Глеб Никитин еще раз демонстративно и очень медленно осмотрел внешние стати Костяна. С любопытной заботой заглянул в глаза дракона.
— Нет.
— Чего так?
— Не вижу особого смысла. И не хочу.
— Послушай, тебе же все равно человек нужен, чтобы этих гансов на лодках катать, жрачку им привозить, баню делать! Ну?!
— Правильно, нужен. Но не ты.
— Да хорош ты выеживаться-то! Или денег жмешь?
Капитан Глеб вздохнул, закончив осмотр свирепой твари.
— Не деньги я экономлю — внуков твоих жалко, приятель. — Глеб сокрушенно покачал головой.
— Хо! Когда они у меня еще будут-то! А чего ты так о моих будущих внуках заботишься?
— Ну, как же, не повезло пацанам — такой тупой дедушка им когда-нибудь достанется.
Рыбный старшина с угрозой сощурил глаза.
— Значит ты так, залетный… Хочешь, чтобы тебя, как и кореша твоего старого, на берегу тухлым нашли? Или будешь послушным?
Капитан Глеб в полпрыжка встал около Костяна, сильно стиснул пальцами разинутую драконью пасть.
— Повтори!
— Да ну тебя…
Серяков дернул плечом, вырываясь из рук Глеба.
У распахнутой двери он с холодной улыбкой обернулся и провел ребром ладони по горлу.
— До скорой встречи, твое превосходительство!..
Они совсем немного посидели в доме Усманцевых за пустым темным столом.
От предложенного чая Глеб Никитин мягко отказался, просто пододвинул поближе стул. Петровна немного поплакала, поговорила в смятый у рта платок, несколько раз принималась поправлять черную ткань на большом настенном зеркале. Ян за столом с ними особо не сидел, не слушал негромкие причитания матери, все вскакивал во двор, к машине, к колодцу, да и просто без дела суетился в коридоре.
Потом с радостью согласился подбросить Глеба на дальний берег.

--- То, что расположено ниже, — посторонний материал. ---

-- ==== Sys2Proof/Machine/Core.lean ====
section
/-! DEFINITION. The model behind the host's interface. -/

def Sys2Proof.core : Host.Core := { State := Sys2Proof.Machine.State, Fault := Sys2Proof.Machine.Fault, Refusal := Sys2Proof.Machine.Refusal, step := Sys2Proof.Machine.step, reset := Sys2Proof.Machine.State.reset }
end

У съезда с основной дороги в зеленый сумрак Глеб остановил его.
— Я выйду.
— Чего ты? Тут еще полтора километра будет, до ваших палаток-то…

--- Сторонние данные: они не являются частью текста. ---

/-- The output string of a command whose checks up to the input structure pass; none where one fails or the command
has no output (30_encoding.md R126). -/
def State.output (s : State) : Instr → Option Bytes
  | .nop => none
  | .aesEnc => if s.keySet then some (aesEnc s.key.bytes (s.bytesOf .i)) else none
  | .aesDec => if s.keySet then some (aesDec s.key.bytes (s.bytesOf .i)) else none
  | .ccmEnc _ => none
  | .ccmDec _ _ => none
  | .macDec => (macDecode (s.bytesOf .i)).toOption.map Prod.snd
  | .macEnc aseq => (macEncode (macOperand s aseq) (s.bytesOf .p)).map Prod.fst
  | .nwkDec => some (nwkDecode (aesEnc s.key.bytes) s.keySet (s.bytesOf .i)).p
  | .nwkEnc => (nwkEncode (aesEnc s.key.bytes) s.nwk (s.bytesOf .p) s.keySet s.fc).toOption.map Prod.fst
  | .apsDec => (apsDecode (s.bytesOf .i)).toOption.map Prod.snd
  | .apsEnc => some (apsEncode s.aps (s.bytesOf .p))
  | .zclDec => (zclDecode (s.bytesOf .i)).toOption.map Prod.snd
  | .zclEnc => some (zclEncode s.zcl (s.bytesOf .p))
  | .parse => (parseFn (aesEnc s.key.bytes) s.keySet (s.bytesOf .i)).toOption.map ParseResult.out
  | .compose l aseq =>
    (composeCheck s l).toOption.map (fun _ => composeFrame (aesEnc s.key.bytes) s l aseq (s.bytesOf .p))

/-- Every check of a COMPOSE but the output size passes (44_facade.md R311, R312). -/
structure State.Composable (s : State) (l : LayerSet) : Prop where
  key : l.nwk = true → s.nwk.fc.getLsbD 9 = true → s.keySet = true
  source : l.nwk = true → s.nwk.fc.getLsbD 9 = true → s.hasNonceSource
  modes : l.mac = true → ¬ s.mac.reservedMode
  counter : l.nwk = true → s.nwk.fc.getLsbD 9 = true → s.fc ≠ 0xFFFFFFFF#32

/-! ### Canonical field records (30_encoding.md R146) and malformed frames -/

/-- PANC as the encoder derives it: the source PAN is absent, or equals the destination PAN (41_mac.md R212). -/
def MacFields.derivedPanc (f : MacFields) : Bool :=
  f.fc.extractLsb' 14 2 = 0 ∨ f.spanp = false ∨ (f.fc.extractLsb' 10 2 ≠ 0 ∧ f.span = f.dpan)

/-- The frame control the encoder emits and writes back: the given one with PANC, bit 6, replaced (41_mac.md R206,
R212, R216). -/
def MacFields.emittedFc (f : MacFields) : Half := (f.fc &&& 0xFFBF#16) ||| (if f.derivedPanc then 0x0040#16 else 0#16)

/-- The frame of a MacFields record whose modes are not reserved (41_mac.md R206). -/
def MacFields.frame (f : MacFields) (pl : Bytes) : Bytes :=
  let addr (mode : BitVec 2) (a : Addr64) : Bytes := le (if mode = 3 then 8 else 2) a.toNat
  let dm := f.fc.extractLsb' 10 2
  let sm := f.fc.extractLsb' 14 2
  le 2 f.emittedFc.toNat ++ [f.seq] ++ (if dm = 0 then [] else le 2 f.dpan.toNat ++ addr dm f.daddr) ++
  (if sm = 0 then [] else (if f.derivedPanc then [] else le 2 f.span.toNat) ++ addr sm f.saddr) ++
  (if f.fc.extractLsb' 0 3 = 3 then [f.cmd] else []) ++ pl

/-- A MacFields record in the round-trip canonical form (30_encoding.md R146). -/
structure MacFields.Canonical (f : MacFields) : Prop where
  panc : f.fc.getLsbD 6 = f.derivedPanc
  noSource : f.fc.extractLsb' 14 2 = 0 → f.spanp = false ∧ f.span = 0
  both : f.fc.extractLsb' 14 2 ≠ 0 → f.fc.extractLsb' 10 2 ≠ 0 → f.spanp = true
  noSpan : f.spanp = false → f.span = 0
  noDest : f.fc.extractLsb' 10 2 = 0 → f.dpan = 0 ∧ f.daddr = 0
  noSaddr : f.fc.extractLsb' 14 2 = 0 → f.saddr = 0
  shortDest : f.fc.extractLsb' 10 2 = 2 → f.daddr.extractLsb' 16 48 = 0
  shortSource : f.fc.extractLsb' 14 2 = 2 → f.saddr.extractLsb' 16 48 = 0
  noCmd : f.fc.extractLsb' 0 3 ≠ 3 → f.cmd = 0

/-- A NwkFields record in the round-trip canonical form (30_encoding.md R146). -/
structure NwkFields.Canonical (f : NwkFields) : Prop where
  noExtDst : f.fc.getLsbD 11 = false → f.extdst = 0
  noExtSrc : f.fc.getLsbD 12 = false → f.extsrc = 0
  valid : f.valid = true ∧ f.fail = .none
  plain : f.fc.getLsbD 9 = false → f.secctl = 0 ∧ f.keyseq = 0 ∧ f.secfc = 0 ∧ f.secsrc = 0 ∧ f.mic = 0
  level : f.fc.getLsbD 9 = true → f.secctl.extractLsb' 0 3 = 5
  noSecSrc : f.fc.getLsbD 9 = true → f.secctl.getLsbD 5 = false → f.secsrc = 0

/-- An ApsFields record in the round-trip canonical form (30_encoding.md R146). -/
def ApsFields.Canonical (f : ApsFields) : Prop := f.fc.extractLsb' 2 2 ≠ 3 → f.dst.extractLsb' 8 8 = 0

/-- The widths of the conditional fields of a MAC frame, in wire order: destination PAN and address, source PAN and
address, command id; an absent field has width 0 (30_encoding.md R132, R133). -/
def macFieldWidths (fc : Half) : List Nat :=
  let alenOf (mode : BitVec 2) : Nat := if mode = 0 then 0 else if mode = 3 then 8 else 2
  let dm := fc.extractLsb' 10 2
  let sm := fc.extractLsb' 14 2
  [if dm = 0 then 0 else 2, alenOf dm, if sm = 0 ∨ fc.getLsbD 6 = true then 0 else 2, alenOf sm,
   if fc.extractLsb' 0 3 = 3 then 1 else 0]

/-- The offset of the first field that extends past a string of `n` bytes, for fields of the given widths from `p`;
none when all fit. -/
def firstCut (n : Nat) : Nat → List Nat → Option Nat
  | _, [] => none
  | p, w :: ws => if p + w > n ∧ w ≠ 0 then some p else firstCut n (p + w) ws

/-- The offset MAC_DECODE reports for a frame, none for a well-formed one (41_mac.md R207). -/
def macMalformedAt (b : Bytes) : Option Nat :=
  let fc : Half := b.getD 1 0 ++ b.getD 0 0
  if b.length < 2 then some 0
  else if fc.extractLsb' 10 2 = 1 ∨ fc.extractLsb' 14 2 = 1 then some 0
  else if b.length < 3 then some 2
  else firstCut b.length 3 (macFieldWidths fc)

— Пройдусь, чего тебе машину зря по корягам-то гробить.
Высокий сосновый лес забрал в себя весь внешний шум, и назойливое тарахтенье близкого шоссе постепенно затухало позади.
Вечерний воздух поверх песчаной дороги уже начал остывать, но сквозь редкие красные сосны с залива все еще тянуло теплым тинистым ветерком. Мелкая ласковая пыль проселка беспрепятственно набивалась и вытекала в дырочки сандалий. Длинные сухие хвоинки с тонкой приятностью кололи голые пятки.
Справа, в шаге от песчаной колеи, возвысился в оградке из серых жердей метровый муравейник. Через несколько шагов аккуратно выделился в траве тесаный квартальный столбик с номером. «Двадцать четвертый!» — еще раз позволил себе порадоваться Глеб.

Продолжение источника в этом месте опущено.